A 22-foot Penske truck has a 50-gallon gasoline tank and gets about 10 miles to the gallon. So when the “low fuel” light appears on the dashboard, you’d better pull off soon or you’ll be sitting beside the road waiting for help to arrive, watching everyone else whiz by and feeling sorry for yourself.
Twelve months in, I need a haircut and can’t remember when I last had one. This is code for “Being a pastor has, in some ways, impeded my ability to care for myself and those I love.”

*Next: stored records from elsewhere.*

-- ==== Sys2Proof/Machine/Src.lean ====
section
/-! DEFINITION. Machine/Src.lean: source ports, bound streams and frame assembly (Source Intake, R80 to R97). -/

namespace Sys2Proof.Machine

/-! ### Bindings (R83 to R87) -/

/-- DDR5 data capacity in bytes. -/
def State.ddrSize (s : State) : Nat := s.getF DDR_CFG_CAP * 2 ^ 30

/-- A stream's stored bytes per pixel, in quarter bytes. -/
def sdpP4 (d : Sdp) : Nat :=
  if d.samp = 0 then (if d.depth = 8 then 8 else if d.depth = 10 then 10 else 12)
  else (if d.depth = 8 then 12 else if d.depth = 10 then 15 else 18)

/-- Bytes of one line. -/
def sdpLine (d : Sdp) : Nat := ceilDiv (d.width * (sdpP4 d)) 4

/-- A stored line's stride (R87). -/
def sdpStride (d : Sdp) : Nat := 64 * ceilDiv (sdpLine d) 64

/-- Bytes of DDR5 that a stream takes: three frame buffers, or the 64 ms audio ring. -/
def sdpSpace (d : Sdp) : Nat := if d.video then 3 * (sdpStride d) * d.height else 3072 * d.channels * (d.depth / 8)

/-- Payload in bits per second (R85), rounded up. -/
def sdpPayload (d : Sdp) : Nat :=
  if d.video then ceilDiv ((sdpLine d) * d.height * 8 * d.rateNum) (max 1 d.rateDen) else d.channels * (d.depth / 8) * 8 * 48000

/-- The SDP keeps Table 3-1 or 3-2, with one leg or two on source ports (R83 to R85). -/
def sdpOk (d : Sdp) : Bool :=
  (decide (d.legs.length = 1) || decide (d.legs.length = 2)) && (d.legs.all fun l => decide (l.1 < 4)) &&
    (if d.video then
       d.progressive && decide (d.samp ≤ 2) && (d.depth == 8 || d.depth == 10 || d.depth == 12) && decide (d.colr ≤ 2) &&
         decide (d.tcs ≤ 2) && decide (d.pm ≤ 1) && decide (16 ≤ d.width) && decide (d.width ≤ 8192) && decide (16 ≤ d.height) &&
         decide (d.height ≤ 4320) && decide (0 < d.rateDen) && decide (24000 * d.rateDen ≤ 1001 * d.rateNum) &&
         decide (d.rateNum ≤ 240 * d.rateDen) && d.clock == 90000
     else
       (d.depth == 16 || d.depth == 24) && d.sampleRate == 48000 && decide (1 ≤ d.channels) && decide (d.channels ≤ 16) &&
         (d.ptimeUs == 1000 || d.ptimeUs == 125))

/-- Every bound leg: port and payload. -/
def State.legs (s : State) : List (Nat × Nat) := s.src.flatMap fun b => b.b.sdp.legs.map fun l => (l.1, (sdpPayload b.b.sdp))

/-- Sum of payloads. -/
def sumLegs (ls : List (Nat × Nat)) : Nat := ls.foldl (fun n l => n + l.2) 0

/-- A port's payload limit by its RATE field. -/
def State.portLimit (s : State) (p : Nat) : Nat := if s.flag (SRC_PCFG_RATE p) then 23000000000 else 9200000000

/-- The binding stays within the limits of R85 and the ports' filter entries. -/
def State.bindFits (s : State) (d : Sdp) : Bool :=
  let ls := s.legs ++ d.legs.map fun l => (l.1, (sdpPayload d))
  (if d.video then decide ((s.src.filter fun b => b.b.sdp.video).length < 16) else decide ((s.src.filter fun b => !b.b.sdp.video).length < 8)) &&
    ((List.range 4).all fun p => decide (sumLegs (ls.filter fun l => l.1 == p) ≤ s.portLimit p) &&
      decide ((ls.filter fun l => l.1 == p).length ≤ 32)) && decide (sumLegs ls ≤ 92000000000)

/-- The tenant windows and stream buffers, as (base, size) in bytes. -/
def State.takenDdr (s : State) : List (Nat × Nat) :=
  (s.src.map fun b => (b.base, b.size)) ++
    (List.range 16).map fun t => ((s.reg (TEN_MEMBASE t)).toNat * 64, (s.reg (TEN_MEMSIZE t)).toNat * 64)

/-- [a, a + n) and [b, b + m) have a byte in common. -/
def hits (a n b m : Nat) : Bool := decide (0 < n) && decide (0 < m) && decide (a < b + m) && decide (b < a + n)

/-- A free place in DDR5 for n bytes, outside every window (R87, R348): the lowest start that fits. -/
def State.allocDdr (s : State) (n : Nat) : Option Nat :=
  let cands := 0 :: s.takenDdr.map fun r => 64 * ceilDiv (r.1 + r.2) 64
  let ok := cands.filter fun a => decide (a + n ≤ s.ddrSize) && s.takenDdr.all fun r => !hits a n r.1 r.2
  match ok with
  | [] => none
  | a :: as => some (as.foldl min a)

/-- The lowest stream index of a class that is free: video 0 to 15, audio 16 to 23. -/
def State.freeStream (s : State) (video : Bool) : Option Nat :=
  ((List.range 24).filter fun i => decide (i < 16) == video).find? fun i => s.src.all fun b => b.b.index != i

/-- Filter registers of the ports follow the bindings (R82). -/
def State.filterRegs (s : State) : State :=
  (List.range 4).foldl (fun t p =>
    let n := (t.legs.filter fun l => l.1 == p).length
    (t.setF (SRC_PSTAT_FILT_USED p) n).setFlag (SRC_PSTAT_FILT_FULL p) (decide (n = 32))) s

/-- A leg's port. -/
def sdpLegPort (d : Sdp) (k : Nat) : Nat := match d.legs.drop k with | l :: _ => l.1 | [] => 0

/-- A binding's registers (Tables 3-6, 3-8). -/
def State.bindRegs (s : State) (b : Binding) : State :=
  let d := b.sdp
  let i := b.index
  let dual := decide (d.legs.length = 2)
  if d.video then
    let t := ((s.setFlag (SRC_VCFG_EN i) true).setFlag (SRC_VCFG_DUAL i) dual).setF (SRC_VCFG_PORTA i) ((sdpLegPort d) 0)
    let t := (t.setF (SRC_VCFG_PORTB i) ((sdpLegPort d) 1)).setF (SRC_VCFG_TENANT i) b.tenant
    let t := (t.setF (SRC_VCFG_SAMP i) d.samp).setF (SRC_VCFG_DEPTH i) (d.depth / 2 - 4)
    let t := ((t.setF (SRC_VCFG_COLR i) d.colr).setF (SRC_VCFG_TCS i) d.tcs).setF (SRC_VCFG_PM i) d.pm
    ((t.setF (SRC_VSIZE_WIDTH i) d.width).setF (SRC_VSIZE_HEIGHT i) d.height).setReg (SRC_VSTAT i) 1
  else
    let a := i - 16
    let t := ((s.setFlag (SRC_ACFG_EN a) true).setFlag (SRC_ACFG_DUAL a) dual).setF (SRC_ACFG_PORTA a) ((sdpLegPort d) 0)
    let t := (t.setF (SRC_ACFG_PORTB a) ((sdpLegPort d) 1)).setF (SRC_ACFG_TENANT a) b.tenant
    ((t.setFlag (SRC_ACFG_DEPTH a) (d.depth == 24)).setF (SRC_ACFG_CHANNELS a) d.channels).setFlag (SRC_ACFG_PTIME a) (d.ptimeUs == 125)

/-- A binding is made: buffers taken, registers set, groups joined (R82, R86, R87). -/
def State.addBinding (s : State) (b : Binding) (base : Nat) : State :=
  let t : State := { s with src := s.src ++ [{ b := b, base := base, size := (sdpSpace b.sdp), rx := StreamRx.init, filling := 0, newest := none,
                                               held := none, tsrc := [] }] }
  (t.bindRegs b).filterRegs

/-- A binding ends: its registers' read-only fields return to reset, its buffers and filter entries are free (R82, R86). -/
def State.endBinding (s : State) (i : Nat) : State :=
  let t : State := { s with src := s.src.filter fun b => b.b.index != i }
  let t := if i < 16 then
      let keep := s.getF (SRC_VCFG_TIMED i)
      (((t.setReg (SRC_VCFG i) 0).setF (SRC_VCFG_TIMED i) keep).setReg (SRC_VSIZE i) 0).setReg (SRC_VSTAT i) 1
    else t.setReg (SRC_ACFG (i - 16)) 0
  t.filterRegs

/-- A bound stream changed. -/
def State.updSrc (s : State) (i : Nat) (f : Bound → Bound) : State :=
  { s with src := s.src.map fun b => if b.b.index = i then f b else b }

/-! ### Extension (R92) -/

/-- A value of n bits extended by the highest seen: older if less than half the range behind it, else newer. -/
def extendSeen (n : Nat) (high : Option Nat) (v : Nat) : Nat :=
  match high with
  | none => v + 2 ^ n
  | some h =>
    let back := (h % 2 ^ n + 2 ^ n - v) % 2 ^ n
    if 2 * back < 2 ^ n then h - back else h + (2 ^ n - back)

/-! ### Closing a frame (R88 to R90, R94) -/

/-- A line of the filling frame lacks a byte. -/
def lineMissing (segs : List (Nat × Nat × Nat)) (line bytes : Nat) : Bool :=
  let parts := segs.filter fun g => g.1 == line
  -- the end of the run of bytes from 0 on, found by as many passes as there are parts
  let reach := parts.foldl (fun e _ => parts.foldl (fun e g => if g.2.1 ≤ e then max e (g.2.1 + g.2.2) else e) e) 0
  decide (reach < bytes)

/-- Where a line of a buffer lies. -/
def Bound.lineAt (b : Bound) (buf line : Nat) : Nat := b.base + (buf * b.b.sdp.height + line) * (sdpStride b.b.sdp)

/-- Copies a line from one buffer of a stream to another. -/
def State.copyLine (s : State) (b : Bound) (src dst line : Nat) : State :=
  s.ddrWrite (b.lineAt dst line) ((List.range (sdpLine b.b.sdp)).map fun i => s.ddrByte (b.lineAt src line + i))

/-- The buffer that fills next once a frame becomes newest (R94). -/
def nextFill (newest : Nat) (prev held : Option Nat) : Nat :=
  match prev with
  | some p => if held = some p then ((List.range 3).find? fun k => k != newest && k != p).getD 0 else p
  | none => ((List.range 3).find? fun k => k != newest && held != some k).getD 0

/-- The source time of a timestamp: the nearest media clock instant before the frame's arrival, in ns of network time (R96). -/
def sourceTime (d : Sdp) (ts : Nat) (arr : Int) : Int :=
  let a := arr * d.clock / 1000000000
  let k := (a + d.mediaOff - ts) % 2 ^ 32
  (a - k) * 1000000000 / (max 1 d.clock : Nat)

/-- Accounts for the sequence numbers of a closing frame that no leg delivered (R91). -/
def Bound.lostNow (b : Bound) : Nat :=
  match b.rx.counted, (b.rx.got.map fun g => g.1).foldl (fun m x => max m x) 0 with
  | some c, hi => ((List.range (hi - c)).filter fun k => b.rx.got.all fun g => g.1 != c + 1 + k).length
  | none, hi =>
    let lo := (b.rx.got.map fun g => g.1).foldl (fun m x => min m x) hi
    ((List.range (hi - lo)).filter fun k => b.rx.got.all fun g => g.1 != lo + 1 + k).length

/-- The stream's filling frame closes: repaired, or discarded (R88 to R90, R93). -/
def State.closeFrame (s : State) (b : Bound) : State :=
  match b.rx.frameTs with
  | none => s
  | some ts =>
    let d := b.b.sdp
    let i := b.b.index
    let miss := (List.range d.height).filter fun l => lineMissing b.rx.segs l (sdpLine d)
    let t := s.count (SRC_V_N_LOST i) b.lostNow
    let hi := (b.rx.got.map fun g => g.1).foldl (fun m x => max m x) 0
    let rx := { b.rx with frameTs := none, segs := [], counted := some hi, closedTs := some ts }
    let ok := miss.isEmpty || (b.newest.isSome && decide (miss.length ≤ s.liveF (SRC_VCONC_CONCEAL_MAX i)))
    if ok then
      let t := match b.newest with | some n => miss.foldl (fun (u : State) l => u.copyLine b n b.filling l) t | none => t
      let t := t.count (SRC_V_N_CONCEALED i) miss.length
      let t := if b.newest.isSome && b.newest != b.held then t.count (SRC_V_N_SKIPPED i) 1 else t
      let t := t.setFlag (SRC_VSTAT_NO_SIGNAL i) false
      t.updSrc i fun x => { x with rx := rx, newest := some b.filling, filling := nextFill b.filling b.newest b.held,
                                   tsrc := SMap.set (fun _ => 0) x.tsrc b.filling (sourceTime d ts b.rx.arrNt) }
    else (t.count (SRC_V_N_DISCARDED i) 1).updSrc i fun x => { x with rx := rx }

/-! ### Packets (R88, R91, R92, R97) -/

/-- Network time now, ns. -/
def State.netNs (s : State) : Int := (s.ns : Int) + s.ntoff

/-- A packet of a leg arrives: losses of that leg by the gap in its own sequence, the leg's highest number. -/
def legSeen (rx : StreamRx) (leg e : Nat) : Nat × StreamRx :=
  let h := SMap.get (fun _ => none) rx.legHigh leg
  let gap := match h with | some x => e - (x + 1) | none => 0
  let nh := match h with | some x => max x e | none => e
  (gap, { rx with legHigh := SMap.set (fun _ => none) rx.legHigh leg (some nh) })

/-- Stores a video packet's pixel groups in the filling buffer. -/
def State.storeSegs (s : State) (b : Bound) (segs : List (Nat × Nat × List Byte)) : State × List (Nat × Nat × Nat) :=
  segs.foldl (fun a g =>
    let off := g.2.1 * (sdpP4 b.b.sdp) / 4
    let bytes := g.2.2.take ((sdpLine b.b.sdp) - off)
    if g.1 < b.b.sdp.height then (a.1.ddrWrite (b.lineAt b.filling g.1 + off) bytes, (g.1, off, bytes.length) :: a.2) else a) (s, [])

/-- A video packet of a leg (R88, R91, R92). -/
def State.videoPacket (s : State) (b : Bound) (leg seq ts : Nat) (marker : Bool) (segs : List (Nat × Nat × List Byte)) : State :=
  let i := b.b.index
  let e := extendSeen 16 b.rx.seqHigh seq
  let x := extendSeen 32 b.rx.tsHigh ts
  let lg := legSeen { b.rx with lastAt := s.wtb } leg e
  let t := s.count (SRC_V_N_RX i) 1
  let t := if leg = 0 then t.count (SRC_V_N_LEGA i) lg.1 else t.count (SRC_V_N_LEGB i) lg.1
  match b.rx.got.find? fun g => g.1 == e with
  | some g =>
    let t := if g.2 + 640000000 < s.wtb then t.setFlag (SRC_VSTAT_PATH_SKEW i) true else t
    (t.count (SRC_V_N_DUP i) 1).updSrc i fun y => { y with rx := lg.2 }
  | none =>
    let closed := match b.rx.closedTs with | some c => decide (x ≤ c) | none => false
    let older := match b.rx.frameTs with | some f => decide (x < f) | none => false
    if closed || older then (t.count (SRC_V_N_LATE i) 1).updSrc i fun y => { y with rx := lg.2 }
    else
      -- a later timestamp closes the frame that was filling
      let b1 : Bound := { b with rx := { lg.2 with seqHigh := some (max e (lg.2.seqHigh.getD e)), tsHigh := some (max x (lg.2.tsHigh.getD x)) } }
      let later := match b.rx.frameTs with | some f => decide (f < x) | none => false
      let t := t.updSrc i fun _ => b1
      let t := if later then t.closeFrame b1 else t
      let b2 := (t.src.find? fun y => y.b.index == i).getD b1
      let rx := if b2.rx.frameTs.isNone then { b2.rx with frameTs := some x, firstAt := s.wtb, arrNt := s.netNs, segs := [] } else b2.rx
      let rx := { rx with got := ((e, s.wtb) :: rx.got).take 65536 }
      let st := t.storeSegs b2 segs
      let b3 : Bound := { b2 with rx := { rx with segs := st.2 ++ rx.segs } }
      let t := st.1.updSrc i fun _ => b3
      if marker then t.closeFrame b3 else t

/-- Where audio sample frame n lies in the ring. -/
def Bound.audioAt (b : Bound) (n : Nat) : Nat := b.base + n % 3072 * (b.b.sdp.channels * (b.b.sdp.depth / 8))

When I began at the church, my husband and I agreed not to criticize or resent my work habits for the first six months. Starting a new job in any field is cumbersome and requires time and attention.
We are now well beyond the grace period. For the sake of all those I love, I’m going to have a glass of wine, dream about the garden and call my girlfriends.
5. Expect grace.
One day on the road trip, we pulled off to eat at a roadside restaurant. A woman named Betty, with a cropped haircut and a bright smile, looked up from behind the counter and welcomed us warmly. For the next hour or so, she shared her grits and her wisdom with us, serving us with Benedictine hospitality.
We met others like her, too. A trucker at a gas station in Chattanooga who told us our left rear tire was low. A police officer who comforted us after we witnessed a terrible car accident. A drugstore clerk who, rightly sensing marital tension, winked and threw a couple of dark chocolates into the bag.
During my first week at the church, I decided to sit in on all the Wednesday evening choir practices. One Wednesday, at the end of a very long day, I was tired.
As I sat alone in a pew, waiting for the youngest choir to assemble, one little singer jumped out from behind a wall with wide eyes and jazz hands and excitedly asked what no one on my call committee had thought to ask:
“Pastor Ingrid, what’s your favorite animal?”
It was a moment of grace in those first difficult months. It was unwarranted. It was unexpected. It was a gift that brought me back to life.
It was like Sunday wine in a blue-law state.